[DATASET EXTRACT — start]

-- ==== Sys2Proof/Laws/State.lean ====
section
/-! SUPPORT. One lemma per field of State per update that leaves it alone (true by computation), so that no proof unfolds a
record update; and what each per-axis record reads after it was changed. -/

namespace Sys2Proof.Machine

set_option Elab.async false

variable (s : State)

/-! ### State.wr -/

@[simp] theorem State.wr_pending (a : Nat) (v : Word) : (s.wr a v).pending = s.pending := rfl
@[simp] theorem State.wr_die (a : Nat) (v : Word) : (s.wr a v).die = s.die := rfl
@[simp] theorem State.wr_pins (a : Nat) (v : Word) : (s.wr a v).pins = s.pins := rfl
@[simp] theorem State.wr_shadow (a : Nat) (v : Word) : (s.wr a v).shadow = s.shadow := rfl
@[simp] theorem State.wr_mem (a : Nat) (v : Word) : (s.wr a v).mem = s.mem := rfl
@[simp] theorem State.wr_ecc1 (a : Nat) (v : Word) : (s.wr a v).ecc1 = s.ecc1 := rfl
@[simp] theorem State.wr_ecc2 (a : Nat) (v : Word) : (s.wr a v).ecc2 = s.ecc2 := rfl
@[simp] theorem State.wr_found (a : Nat) (v : Word) : (s.wr a v).found = s.found := rfl
@[simp] theorem State.wr_img (a : Nat) (v : Word) : (s.wr a v).img = s.img := rfl
@[simp] theorem State.wr_fab (a : Nat) (v : Word) : (s.wr a v).fab = s.fab := rfl
@[simp] theorem State.wr_sources (a : Nat) (v : Word) : (s.wr a v).sources = s.sources := rfl
@[simp] theorem State.wr_held (a : Nat) (v : Word) : (s.wr a v).held = s.held := rfl
@[simp] theorem State.wr_axA (a : Nat) (v : Word) : (s.wr a v).axA = s.axA := rfl
@[simp] theorem State.wr_axB (a : Nat) (v : Word) : (s.wr a v).axB = s.axB := rfl
@[simp] theorem State.wr_svA (a : Nat) (v : Word) : (s.wr a v).svA = s.svA := rfl
@[simp] theorem State.wr_svB (a : Nat) (v : Word) : (s.wr a v).svB = s.svB := rfl
@[simp] theorem State.wr_trA (a : Nat) (v : Word) : (s.wr a v).trA = s.trA := rfl
@[simp] theorem State.wr_trB (a : Nat) (v : Word) : (s.wr a v).trB = s.trB := rfl
@[simp] theorem State.wr_tbA (a : Nat) (v : Word) : (s.wr a v).tbA = s.tbA := rfl
@[simp] theorem State.wr_tbB (a : Nat) (v : Word) : (s.wr a v).tbB = s.tbB := rfl
@[simp] theorem State.wr_sns (a : Nat) (v : Word) : (s.wr a v).sns = s.sns := rfl
@[simp] theorem State.wr_hah (a : Nat) (v : Word) : (s.wr a v).hah = s.hah := rfl
@[simp] theorem State.wr_org (a : Nat) (v : Word) : (s.wr a v).org = s.org := rfl
@[simp] theorem State.wr_sun (a : Nat) (v : Word) : (s.wr a v).sun = s.sun := rfl
@[simp] theorem State.wr_pgl (a : Nat) (v : Word) : (s.wr a v).pgl = s.pgl := rfl
@[simp] theorem State.wr_otp (a : Nat) (v : Word) : (s.wr a v).otp = s.otp := rfl
@[simp] theorem State.wr_ice (a : Nat) (v : Word) : (s.wr a v).ice = s.ice := rfl
@[simp] theorem State.wr_wkt (a : Nat) (v : Word) : (s.wr a v).wkt = s.wkt := rfl
@[simp] theorem State.wr_stc (a : Nat) (v : Word) : (s.wr a v).stc = s.stc := rfl
@[simp] theorem State.wr_reply (a : Nat) (v : Word) : (s.wr a v).reply = s.reply := rfl
@[simp] theorem State.wr_free (a : Nat) (v : Word) : (s.wr a v).free = s.free := rfl

/-! ### State.wrSh -/

@[simp] theorem State.wrSh_pending (a : Nat) (v : Word) : (s.wrSh a v).pending = s.pending := rfl
@[simp] theorem State.wrSh_die (a : Nat) (v : Word) : (s.wrSh a v).die = s.die := rfl
@[simp] theorem State.wrSh_pins (a : Nat) (v : Word) : (s.wrSh a v).pins = s.pins := rfl
@[simp] theorem State.wrSh_regs (a : Nat) (v : Word) : (s.wrSh a v).regs = s.regs := rfl
@[simp] theorem State.wrSh_mem (a : Nat) (v : Word) : (s.wrSh a v).mem = s.mem := rfl
@[simp] theorem State.wrSh_ecc1 (a : Nat) (v : Word) : (s.wrSh a v).ecc1 = s.ecc1 := rfl
@[simp] theorem State.wrSh_ecc2 (a : Nat) (v : Word) : (s.wrSh a v).ecc2 = s.ecc2 := rfl
@[simp] theorem State.wrSh_found (a : Nat) (v : Word) : (s.wrSh a v).found = s.found := rfl
@[simp] theorem State.wrSh_img (a : Nat) (v : Word) : (s.wrSh a v).img = s.img := rfl
@[simp] theorem State.wrSh_fab (a : Nat) (v : Word) : (s.wrSh a v).fab = s.fab := rfl
@[simp] theorem State.wrSh_sources (a : Nat) (v : Word) : (s.wrSh a v).sources = s.sources := rfl
@[simp] theorem State.wrSh_held (a : Nat) (v : Word) : (s.wrSh a v).held = s.held := rfl
@[simp] theorem State.wrSh_axA (a : Nat) (v : Word) : (s.wrSh a v).axA = s.axA := rfl
@[simp] theorem State.wrSh_axB (a : Nat) (v : Word) : (s.wrSh a v).axB = s.axB := rfl
@[simp] theorem State.wrSh_svA (a : Nat) (v : Word) : (s.wrSh a v).svA = s.svA := rfl
@[simp] theorem State.wrSh_svB (a : Nat) (v : Word) : (s.wrSh a v).svB = s.svB := rfl
@[simp] theorem State.wrSh_trA (a : Nat) (v : Word) : (s.wrSh a v).trA = s.trA := rfl
@[simp] theorem State.wrSh_trB (a : Nat) (v : Word) : (s.wrSh a v).trB = s.trB := rfl
@[simp] theorem State.wrSh_tbA (a : Nat) (v : Word) : (s.wrSh a v).tbA = s.tbA := rfl
@[simp] theorem State.wrSh_tbB (a : Nat) (v : Word) : (s.wrSh a v).tbB = s.tbB := rfl
@[simp] theorem State.wrSh_sns (a : Nat) (v : Word) : (s.wrSh a v).sns = s.sns := rfl
@[simp] theorem State.wrSh_hah (a : Nat) (v : Word) : (s.wrSh a v).hah = s.hah := rfl
@[simp] theorem State.wrSh_org (a : Nat) (v : Word) : (s.wrSh a v).org = s.org := rfl
@[simp] theorem State.wrSh_sun (a : Nat) (v : Word) : (s.wrSh a v).sun = s.sun := rfl
@[simp] theorem State.wrSh_pgl (a : Nat) (v : Word) : (s.wrSh a v).pgl = s.pgl := rfl
@[simp] theorem State.wrSh_otp (a : Nat) (v : Word) : (s.wrSh a v).otp = s.otp := rfl
@[simp] theorem State.wrSh_ice (a : Nat) (v : Word) : (s.wrSh a v).ice = s.ice := rfl
@[simp] theorem State.wrSh_wkt (a : Nat) (v : Word) : (s.wrSh a v).wkt = s.wkt := rfl
@[simp] theorem State.wrSh_stc (a : Nat) (v : Word) : (s.wrSh a v).stc = s.stc := rfl
@[simp] theorem State.wrSh_reply (a : Nat) (v : Word) : (s.wrSh a v).reply = s.reply := rfl
@[simp] theorem State.wrSh_free (a : Nat) (v : Word) : (s.wrSh a v).free = s.free := rfl
@[simp] theorem State.wrSh_fld (a : Nat) (v : Word) (g : Fld) : (s.wrSh a v).fld g = s.fld g := rfl
@[simp] theorem State.wrSh_isRunning (a : Nat) (v : Word) : (s.wrSh a v).isRunning = s.isRunning := rfl

/-! ### State.setByte -/

@[simp] theorem State.setByte_pending (a : Nat) (v : Byte) : (s.setByte a v).pending = s.pending := rfl
@[simp] theorem State.setByte_die (a : Nat) (v : Byte) : (s.setByte a v).die = s.die := rfl
@[simp] theorem State.setByte_pins (a : Nat) (v : Byte) : (s.setByte a v).pins = s.pins := rfl
@[simp] theorem State.setByte_regs (a : Nat) (v : Byte) : (s.setByte a v).regs = s.regs := rfl
@[simp] theorem State.setByte_shadow (a : Nat) (v : Byte) : (s.setByte a v).shadow = s.shadow := rfl
@[simp] theorem State.setByte_ecc1 (a : Nat) (v : Byte) : (s.setByte a v).ecc1 = s.ecc1 := rfl
@[simp] theorem State.setByte_ecc2 (a : Nat) (v : Byte) : (s.setByte a v).ecc2 = s.ecc2 := rfl
@[simp] theorem State.setByte_found (a : Nat) (v : Byte) : (s.setByte a v).found = s.found := rfl
@[simp] theorem State.setByte_img (a : Nat) (v : Byte) : (s.setByte a v).img = s.img := rfl
@[simp] theorem State.setByte_fab (a : Nat) (v : Byte) : (s.setByte a v).fab = s.fab := rfl
@[simp] theorem State.setByte_sources (a : Nat) (v : Byte) : (s.setByte a v).sources = s.sources := rfl
@[simp] theorem State.setByte_held (a : Nat) (v : Byte) : (s.setByte a v).held = s.held := rfl
@[simp] theorem State.setByte_axA (a : Nat) (v : Byte) : (s.setByte a v).axA = s.axA := rfl
@[simp] theorem State.setByte_axB (a : Nat) (v : Byte) : (s.setByte a v).axB = s.axB := rfl
@[simp] theorem State.setByte_svA (a : Nat) (v : Byte) : (s.setByte a v).svA = s.svA := rfl
@[simp] theorem State.setByte_svB (a : Nat) (v : Byte) : (s.setByte a v).svB = s.svB := rfl
@[simp] theorem State.setByte_trA (a : Nat) (v : Byte) : (s.setByte a v).trA = s.trA := rfl
@[simp] theorem State.setByte_trB (a : Nat) (v : Byte) : (s.setByte a v).trB = s.trB := rfl
@[simp] theorem State.setByte_tbA (a : Nat) (v : Byte) : (s.setByte a v).tbA = s.tbA := rfl
@[simp] theorem State.setByte_tbB (a : Nat) (v : Byte) : (s.setByte a v).tbB = s.tbB := rfl
@[simp] theorem State.setByte_sns (a : Nat) (v : Byte) : (s.setByte a v).sns = s.sns := rfl
@[simp] theorem State.setByte_hah (a : Nat) (v : Byte) : (s.setByte a v).hah = s.hah := rfl
@[simp] theorem State.setByte_org (a : Nat) (v : Byte) : (s.setByte a v).org = s.org := rfl
@[simp] theorem State.setByte_sun (a : Nat) (v : Byte) : (s.setByte a v).sun = s.sun := rfl
@[simp] theorem State.setByte_pgl (a : Nat) (v : Byte) : (s.setByte a v).pgl = s.pgl := rfl
@[simp] theorem State.setByte_otp (a : Nat) (v : Byte) : (s.setByte a v).otp = s.otp := rfl
@[simp] theorem State.setByte_ice (a : Nat) (v : Byte) : (s.setByte a v).ice = s.ice := rfl
@[simp] theorem State.setByte_wkt (a : Nat) (v : Byte) : (s.setByte a v).wkt = s.wkt := rfl
@[simp] theorem State.setByte_stc (a : Nat) (v : Byte) : (s.setByte a v).stc = s.stc := rfl
@[simp] theorem State.setByte_reply (a : Nat) (v : Byte) : (s.setByte a v).reply = s.reply := rfl
@[simp] theorem State.setByte_free (a : Nat) (v : Byte) : (s.setByte a v).free = s.free := rfl
@[simp] theorem State.setByte_fld (a : Nat) (v : Byte) (g : Fld) : (s.setByte a v).fld g = s.fld g := rfl
@[simp] theorem State.setByte_isRunning (a : Nat) (v : Byte) : (s.setByte a v).isRunning = s.isRunning := rfl

/-! ### State.set -/

@[simp] theorem State.set_pending (f : Fld) (v : Nat) : (s.set f v).pending = s.pending := rfl
@[simp] theorem State.set_die (f : Fld) (v : Nat) : (s.set f v).die = s.die := rfl
@[simp] theorem State.set_pins (f : Fld) (v : Nat) : (s.set f v).pins = s.pins := rfl
@[simp] theorem State.set_shadow (f : Fld) (v : Nat) : (s.set f v).shadow = s.shadow := rfl
@[simp] theorem State.set_mem (f : Fld) (v : Nat) : (s.set f v).mem = s.mem := rfl
@[simp] theorem State.set_ecc1 (f : Fld) (v : Nat) : (s.set f v).ecc1 = s.ecc1 := rfl
@[simp] theorem State.set_ecc2 (f : Fld) (v : Nat) : (s.set f v).ecc2 = s.ecc2 := rfl
@[simp] theorem State.set_found (f : Fld) (v : Nat) : (s.set f v).found = s.found := rfl
@[simp] theorem State.set_img (f : Fld) (v : Nat) : (s.set f v).img = s.img := rfl
@[simp] theorem State.set_fab (f : Fld) (v : Nat) : (s.set f v).fab = s.fab := rfl
@[simp] theorem State.set_sources (f : Fld) (v : Nat) : (s.set f v).sources = s.sources := rfl
@[simp] theorem State.set_held (f : Fld) (v : Nat) : (s.set f v).held = s.held := rfl
@[simp] theorem State.set_axA (f : Fld) (v : Nat) : (s.set f v).axA = s.axA := rfl
@[simp] theorem State.set_axB (f : Fld) (v : Nat) : (s.set f v).axB = s.axB := rfl
@[simp] theorem State.set_svA (f : Fld) (v : Nat) : (s.set f v).svA = s.svA := rfl
@[simp] theorem State.set_svB (f : Fld) (v : Nat) : (s.set f v).svB = s.svB := rfl
@[simp] theorem State.set_trA (f : Fld) (v : Nat) : (s.set f v).trA = s.trA := rfl
@[simp] theorem State.set_trB (f : Fld) (v : Nat) : (s.set f v).trB = s.trB := rfl
@[simp] theorem State.set_tbA (f : Fld) (v : Nat) : (s.set f v).tbA = s.tbA := rfl
@[simp] theorem State.set_tbB (f : Fld) (v : Nat) : (s.set f v).tbB = s.tbB := rfl
@[simp] theorem State.set_sns (f : Fld) (v : Nat) : (s.set f v).sns = s.sns := rfl
@[simp] theorem State.set_hah (f : Fld) (v : Nat) : (s.set f v).hah = s.hah := rfl
@[simp] theorem State.set_org (f : Fld) (v : Nat) : (s.set f v).org = s.org := rfl
@[simp] theorem State.set_sun (f : Fld) (v : Nat) : (s.set f v).sun = s.sun := rfl
@[simp] theorem State.set_pgl (f : Fld) (v : Nat) : (s.set f v).pgl = s.pgl := rfl
@[simp] theorem State.set_otp (f : Fld) (v : Nat) : (s.set f v).otp = s.otp := rfl
@[simp] theorem State.set_ice (f : Fld) (v : Nat) : (s.set f v).ice = s.ice := rfl
@[simp] theorem State.set_wkt (f : Fld) (v : Nat) : (s.set f v).wkt = s.wkt := rfl
@[simp] theorem State.set_stc (f : Fld) (v : Nat) : (s.set f v).stc = s.stc := rfl
@[simp] theorem State.set_reply (f : Fld) (v : Nat) : (s.set f v).reply = s.reply := rfl
@[simp] theorem State.set_free (f : Fld) (v : Nat) : (s.set f v).free = s.free := rfl
@[simp] theorem State.set_rdSh (f : Fld) (v : Nat) (b : Nat) : (s.set f v).rdSh b = s.rdSh b := rfl
@[simp] theorem State.set_byte (f : Fld) (v : Nat) (b : Nat) : (s.set f v).byte b = s.byte b := rfl

/-! ### State.setSh -/

@[simp] theorem State.setSh_pending (f : Fld) (v : Nat) : (s.setSh f v).pending = s.pending := rfl
@[simp] theorem State.setSh_die (f : Fld) (v : Nat) : (s.setSh f v).die = s.die := rfl
@[simp] theorem State.setSh_pins (f : Fld) (v : Nat) : (s.setSh f v).pins = s.pins := rfl
@[simp] theorem State.setSh_regs (f : Fld) (v : Nat) : (s.setSh f v).regs = s.regs := rfl
@[simp] theorem State.setSh_mem (f : Fld) (v : Nat) : (s.setSh f v).mem = s.mem := rfl
@[simp] theorem State.setSh_ecc1 (f : Fld) (v : Nat) : (s.setSh f v).ecc1 = s.ecc1 := rfl
@[simp] theorem State.setSh_ecc2 (f : Fld) (v : Nat) : (s.setSh f v).ecc2 = s.ecc2 := rfl
@[simp] theorem State.setSh_found (f : Fld) (v : Nat) : (s.setSh f v).found = s.found := rfl
@[simp] theorem State.setSh_img (f : Fld) (v : Nat) : (s.setSh f v).img = s.img := rfl
@[simp] theorem State.setSh_fab (f : Fld) (v : Nat) : (s.setSh f v).fab = s.fab := rfl
@[simp] theorem State.setSh_sources (f : Fld) (v : Nat) : (s.setSh f v).sources = s.sources := rfl
@[simp] theorem State.setSh_held (f : Fld) (v : Nat) : (s.setSh f v).held = s.held := rfl
@[simp] theorem State.setSh_axA (f : Fld) (v : Nat) : (s.setSh f v).axA = s.axA := rfl
@[simp] theorem State.setSh_axB (f : Fld) (v : Nat) : (s.setSh f v).axB = s.axB := rfl
@[simp] theorem State.setSh_svA (f : Fld) (v : Nat) : (s.setSh f v).svA = s.svA := rfl
@[simp] theorem State.setSh_svB (f : Fld) (v : Nat) : (s.setSh f v).svB = s.svB := rfl
@[simp] theorem State.setSh_trA (f : Fld) (v : Nat) : (s.setSh f v).trA = s.trA := rfl
@[simp] theorem State.setSh_trB (f : Fld) (v : Nat) : (s.setSh f v).trB = s.trB := rfl
@[simp] theorem State.setSh_tbA (f : Fld) (v : Nat) : (s.setSh f v).tbA = s.tbA := rfl
@[simp] theorem State.setSh_tbB (f : Fld) (v : Nat) : (s.setSh f v).tbB = s.tbB := rfl
@[simp] theorem State.setSh_sns (f : Fld) (v : Nat) : (s.setSh f v).sns = s.sns := rfl
@[simp] theorem State.setSh_hah (f : Fld) (v : Nat) : (s.setSh f v).hah = s.hah := rfl
@[simp] theorem State.setSh_org (f : Fld) (v : Nat) : (s.setSh f v).org = s.org := rfl
@[simp] theorem State.setSh_sun (f : Fld) (v : Nat) : (s.setSh f v).sun = s.sun := rfl
@[simp] theorem State.setSh_pgl (f : Fld) (v : Nat) : (s.setSh f v).pgl = s.pgl := rfl
@[simp] theorem State.setSh_otp (f : Fld) (v : Nat) : (s.setSh f v).otp = s.otp := rfl
@[simp] theorem State.setSh_ice (f : Fld) (v : Nat) : (s.setSh f v).ice = s.ice := rfl
@[simp] theorem State.setSh_wkt (f : Fld) (v : Nat) : (s.setSh f v).wkt = s.wkt := rfl
@[simp] theorem State.setSh_stc (f : Fld) (v : Nat) : (s.setSh f v).stc = s.stc := rfl
@[simp] theorem State.setSh_reply (f : Fld) (v : Nat) : (s.setSh f v).reply = s.reply := rfl
@[simp] theorem State.setSh_free (f : Fld) (v : Nat) : (s.setSh f v).free = s.free := rfl
@[simp] theorem State.setSh_rd (f : Fld) (v : Nat) (b : Nat) : (s.setSh f v).rd b = s.rd b := rfl
@[simp] theorem State.setSh_fld (f : Fld) (v : Nat) (g : Fld) : (s.setSh f v).fld g = s.fld g := rfl
@[simp] theorem State.setSh_isRunning (f : Fld) (v : Nat) : (s.setSh f v).isRunning = s.isRunning := rfl
@[simp] theorem State.setSh_byte (f : Fld) (v : Nat) (b : Nat) : (s.setSh f v).byte b = s.byte b := rfl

[DATASET EXTRACT — finish]

PROMPT :: From the first line of the listing above to the line with "(s.wr a v).shadow = s.shadow := rfl", please transcribe each line exactly, both ends included, and nothing beyond that.

TASK ANSWER ::
-- ==== Sys2Proof/Laws/State.lean ====
section
/-! SUPPORT. One lemma per field of State per update that leaves it alone (true by computation), so that no proof unfolds a
record update; and what each per-axis record reads after it was changed. -/

namespace Sys2Proof.Machine

set_option Elab.async false

variable (s : State)

/-! ### State.wr -/

@[simp] theorem State.wr_pending (a : Nat) (v : Word) : (s.wr a v).pending = s.pending := rfl
@[simp] theorem State.wr_die (a : Nat) (v : Word) : (s.wr a v).die = s.die := rfl
@[simp] theorem State.wr_pins (a : Nat) (v : Word) : (s.wr a v).pins = s.pins := rfl
@[simp] theorem State.wr_shadow (a : Nat) (v : Word) : (s.wr a v).shadow = s.shadow := rfl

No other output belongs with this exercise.